Saved entries:
---+---

-- ==== Sys2Proof/Machine/RequestCommands.lean ====
section
/-! DEFINITION. The meanings of the request rows (Chapters 2, 5, 7 and 9): each is the taking of one
REQUEST addressed to the controller (R165). -/

namespace Sys2Proof.Machine

/-- REQUEST_OVERFLOW (R170): a request handed over while every reply slot is taken. -/
def execRequestOverflow (src : Byte) (payload : List Byte) (s : State) : Host.Outcome State Fault Refusal :=
  .next (takeRequest src payload s)

/-- BAD_FORM (R165). -/
def execBadForm (src : Byte) (payload : List Byte) (s : State) : Host.Outcome State Fault Refusal :=
  .next (takeRequest src payload s)

/-- UNKNOWN_REQUEST (R165). -/
def execUnknownRequest (src num code : Byte) (body : List Byte) (s : State) :
    Host.Outcome State Fault Refusal :=
  .next (takeCode src num code body s)

/-- LINE_LOAD (R24). -/
def execLineLoad (src num : Byte) (image : List Byte) (s : State) : Host.Outcome State Fault Refusal :=
  .next (takeCode src num 1#8 image s)

/-- MODE_SET RUN (R17). -/
def execModeSetRun (src num : Byte) (s : State) : Host.Outcome State Fault Refusal :=
  .next (served src num 2#8 modeRun s)

/-- MODE_SET FINISH (R17, R19). -/
def execModeSetFinish (src num : Byte) (s : State) : Host.Outcome State Fault Refusal :=
  .next (served src num 2#8 modeFinish s)

/-- MODE_SET STOP (R17, R22). -/
def execModeSetStop (src num : Byte) (s : State) : Host.Outcome State Fault Refusal :=
  .next (served src num 2#8 modeStop s)

/-- MODE_SET CLEAR (R17, R18). -/
def execModeSetClear (src num : Byte) (s : State) : Host.Outcome State Fault Refusal :=
  .next (served src num 2#8 modeClear s)

/-- MODE_SET with another argument (R17). -/
def execModeSetBadArgument (src num arg : Byte) (s : State) : Host.Outcome State Fault Refusal :=
  .next (served src num 2#8 (modeSet arg.toNat) s)

/-- AMBIENT_SET (R28). -/
def execAmbientSet (src num : Byte) (value : BitVec 16) (s : State) : Host.Outcome State Fault Refusal :=
  .next (served src num 3#8 (setAmbient value.toInt) s)

/-- TABLE_OPEN clear (R80, R81). -/
def execTableOpenClear (src num : Byte) (s : State) : Host.Outcome State Fault Refusal :=
  .next (served src num 4#8 openClear s)

/-- TABLE_OPEN copy (R80, R82, R169). -/
def execTableOpenCopy (src num : Byte) (s : State) : Host.Outcome State Fault Refusal :=
  .next (servedCopy src num s)

/-- TABLE_OPEN with another argument (R80). -/
def execTableOpenBadArgument (src num arg : Byte) (s : State) : Host.Outcome State Fault Refusal :=
  .next (servedOpen src num arg.toNat s)

/-- TABLE_ENTRY (R85). -/
def execTableEntry (src num : Byte) (image : List Byte) (s : State) : Host.Outcome State Fault Refusal :=
  .next (takeCode src num 5#8 image s)

/-- TABLE_TRIM (R85). -/
def execTableTrim (src num : Byte) (image : List Byte) (s : State) : Host.Outcome State Fault Refusal :=
  .next (takeCode src num 6#8 image s)

/-- TABLE_CLOSE (R86). -/
def execTableClose (src num : Byte) (s : State) : Host.Outcome State Fault Refusal :=
  .next (served src num 7#8 closeBank s)

/-- TABLE_SWAP (R87). -/
def execTableSwap (src num : Byte) (s : State) : Host.Outcome State Fault Refusal :=
  .next (served src num 8#8 swapBanks s)

/-- TABLE_READ (R92). -/
def execTableRead (src num bank item : Byte) (s : State) : Host.Outcome State Fault Refusal :=
  .next (served src num 9#8 (readTable bank item) s)

/-- ARM_RESTORE (R139). -/
def execArmRestore (src num channel : Byte) (s : State) : Host.Outcome State Fault Refusal :=
  .next (served src num 10#8 (armRestore channel) s)

/-- STATUS_READ (R172). -/
def execStatusRead (src num : Byte) (s : State) : Host.Outcome State Fault Refusal :=
  .next (served src num 11#8 readStatus s)

/-- LOG_LIST (R173). -/
def execLogList (src num : Byte) (s : State) : Host.Outcome State Fault Refusal :=
  .next (served src num 12#8 listLogs s)

/-- COUNTERS_READ with option 0 (R175). -/
def execCountersRead (src num : Byte) (s : State) : Host.Outcome State Fault Refusal :=
  .next (served src num 13#8 readCounters s)

/-- COUNTERS_READ with option 1 (R175). -/
def execCountersReadClear (src num : Byte) (s : State) : Host.Outcome State Fault Refusal :=
  .next (served src num 13#8 readClearCounters s)

/-- COUNTERS_READ with another option (R175). -/
def execCountersReadBadOption (src num opt : Byte) (s : State) : Host.Outcome State Fault Refusal :=
  .next (served src num 13#8 (countersByOption opt.toNat) s)

/-- LINE_RESET (R176). -/
def execLineReset (src num : Byte) (s : State) : Host.Outcome State Fault Refusal :=
  .next (served src num 14#8 lineReset s)

end Sys2Proof.Machine
end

---+---

■ EXERCISE INSTRUCTIONS
Retype the records above without changing a single word.

■ THE COMPLETED TASK
-- ==== Sys2Proof/Machine/RequestCommands.lean ====
section
/-! DEFINITION. The meanings of the request rows (Chapters 2, 5, 7 and 9): each is the taking of one
REQUEST addressed to the controller (R165). -/

namespace Sys2Proof.Machine

/-- REQUEST_OVERFLOW (R170): a request handed over while every reply slot is taken. -/
def execRequestOverflow (src : Byte) (payload : List Byte) (s : State) : Host.Outcome State Fault Refusal :=
  .next (takeRequest src payload s)

/-- BAD_FORM (R165). -/
def execBadForm (src : Byte) (payload : List Byte) (s : State) : Host.Outcome State Fault Refusal :=
  .next (takeRequest src payload s)

/-- UNKNOWN_REQUEST (R165). -/
def execUnknownRequest (src num code : Byte) (body : List Byte) (s : State) :
    Host.Outcome State Fault Refusal :=
  .next (takeCode src num code body s)

/-- LINE_LOAD (R24). -/
def execLineLoad (src num : Byte) (image : List Byte) (s : State) : Host.Outcome State Fault Refusal :=
  .next (takeCode src num 1#8 image s)

/-- MODE_SET RUN (R17). -/
def execModeSetRun (src num : Byte) (s : State) : Host.Outcome State Fault Refusal :=
  .next (served src num 2#8 modeRun s)

/-- MODE_SET FINISH (R17, R19). -/
def execModeSetFinish (src num : Byte) (s : State) : Host.Outcome State Fault Refusal :=
  .next (served src num 2#8 modeFinish s)

/-- MODE_SET STOP (R17, R22). -/
def execModeSetStop (src num : Byte) (s : State) : Host.Outcome State Fault Refusal :=
  .next (served src num 2#8 modeStop s)

/-- MODE_SET CLEAR (R17, R18). -/
def execModeSetClear (src num : Byte) (s : State) : Host.Outcome State Fault Refusal :=
  .next (served src num 2#8 modeClear s)

/-- MODE_SET with another argument (R17). -/
def execModeSetBadArgument (src num arg : Byte) (s : State) : Host.Outcome State Fault Refusal :=
  .next (served src num 2#8 (modeSet arg.toNat) s)

/-- AMBIENT_SET (R28). -/
def execAmbientSet (src num : Byte) (value : BitVec 16) (s : State) : Host.Outcome State Fault Refusal :=
  .next (served src num 3#8 (setAmbient value.toInt) s)

/-- TABLE_OPEN clear (R80, R81). -/
def execTableOpenClear (src num : Byte) (s : State) : Host.Outcome State Fault Refusal :=
  .next (served src num 4#8 openClear s)

/-- TABLE_OPEN copy (R80, R82, R169). -/
def execTableOpenCopy (src num : Byte) (s : State) : Host.Outcome State Fault Refusal :=
  .next (servedCopy src num s)

/-- TABLE_OPEN with another argument (R80). -/
def execTableOpenBadArgument (src num arg : Byte) (s : State) : Host.Outcome State Fault Refusal :=
  .next (servedOpen src num arg.toNat s)

/-- TABLE_ENTRY (R85). -/
def execTableEntry (src num : Byte) (image : List Byte) (s : State) : Host.Outcome State Fault Refusal :=
  .next (takeCode src num 5#8 image s)

/-- TABLE_TRIM (R85). -/
def execTableTrim (src num : Byte) (image : List Byte) (s : State) : Host.Outcome State Fault Refusal :=
  .next (takeCode src num 6#8 image s)

/-- TABLE_CLOSE (R86). -/
def execTableClose (src num : Byte) (s : State) : Host.Outcome State Fault Refusal :=
  .next (served src num 7#8 closeBank s)

/-- TABLE_SWAP (R87). -/
def execTableSwap (src num : Byte) (s : State) : Host.Outcome State Fault Refusal :=
  .next (served src num 8#8 swapBanks s)

/-- TABLE_READ (R92). -/
def execTableRead (src num bank item : Byte) (s : State) : Host.Outcome State Fault Refusal :=
  .next (served src num 9#8 (readTable bank item) s)

/-- ARM_RESTORE (R139). -/
def execArmRestore (src num channel : Byte) (s : State) : Host.Outcome State Fault Refusal :=
  .next (served src num 10#8 (armRestore channel) s)

/-- STATUS_READ (R172). -/
def execStatusRead (src num : Byte) (s : State) : Host.Outcome State Fault Refusal :=
  .next (served src num 11#8 readStatus s)

/-- LOG_LIST (R173). -/
def execLogList (src num : Byte) (s : State) : Host.Outcome State Fault Refusal :=
  .next (served src num 12#8 listLogs s)

/-- COUNTERS_READ with option 0 (R175). -/
def execCountersRead (src num : Byte) (s : State) : Host.Outcome State Fault Refusal :=
  .next (served src num 13#8 readCounters s)

/-- COUNTERS_READ with option 1 (R175). -/
def execCountersReadClear (src num : Byte) (s : State) : Host.Outcome State Fault Refusal :=
  .next (served src num 13#8 readClearCounters s)

/-- COUNTERS_READ with another option (R175). -/
def execCountersReadBadOption (src num opt : Byte) (s : State) : Host.Outcome State Fault Refusal :=
  .next (served src num 13#8 (countersByOption opt.toNat) s)

/-- LINE_RESET (R176). -/
def execLineReset (src num : Byte) (s : State) : Host.Outcome State Fault Refusal :=
  .next (served src num 14#8 lineReset s)

end Sys2Proof.Machine
end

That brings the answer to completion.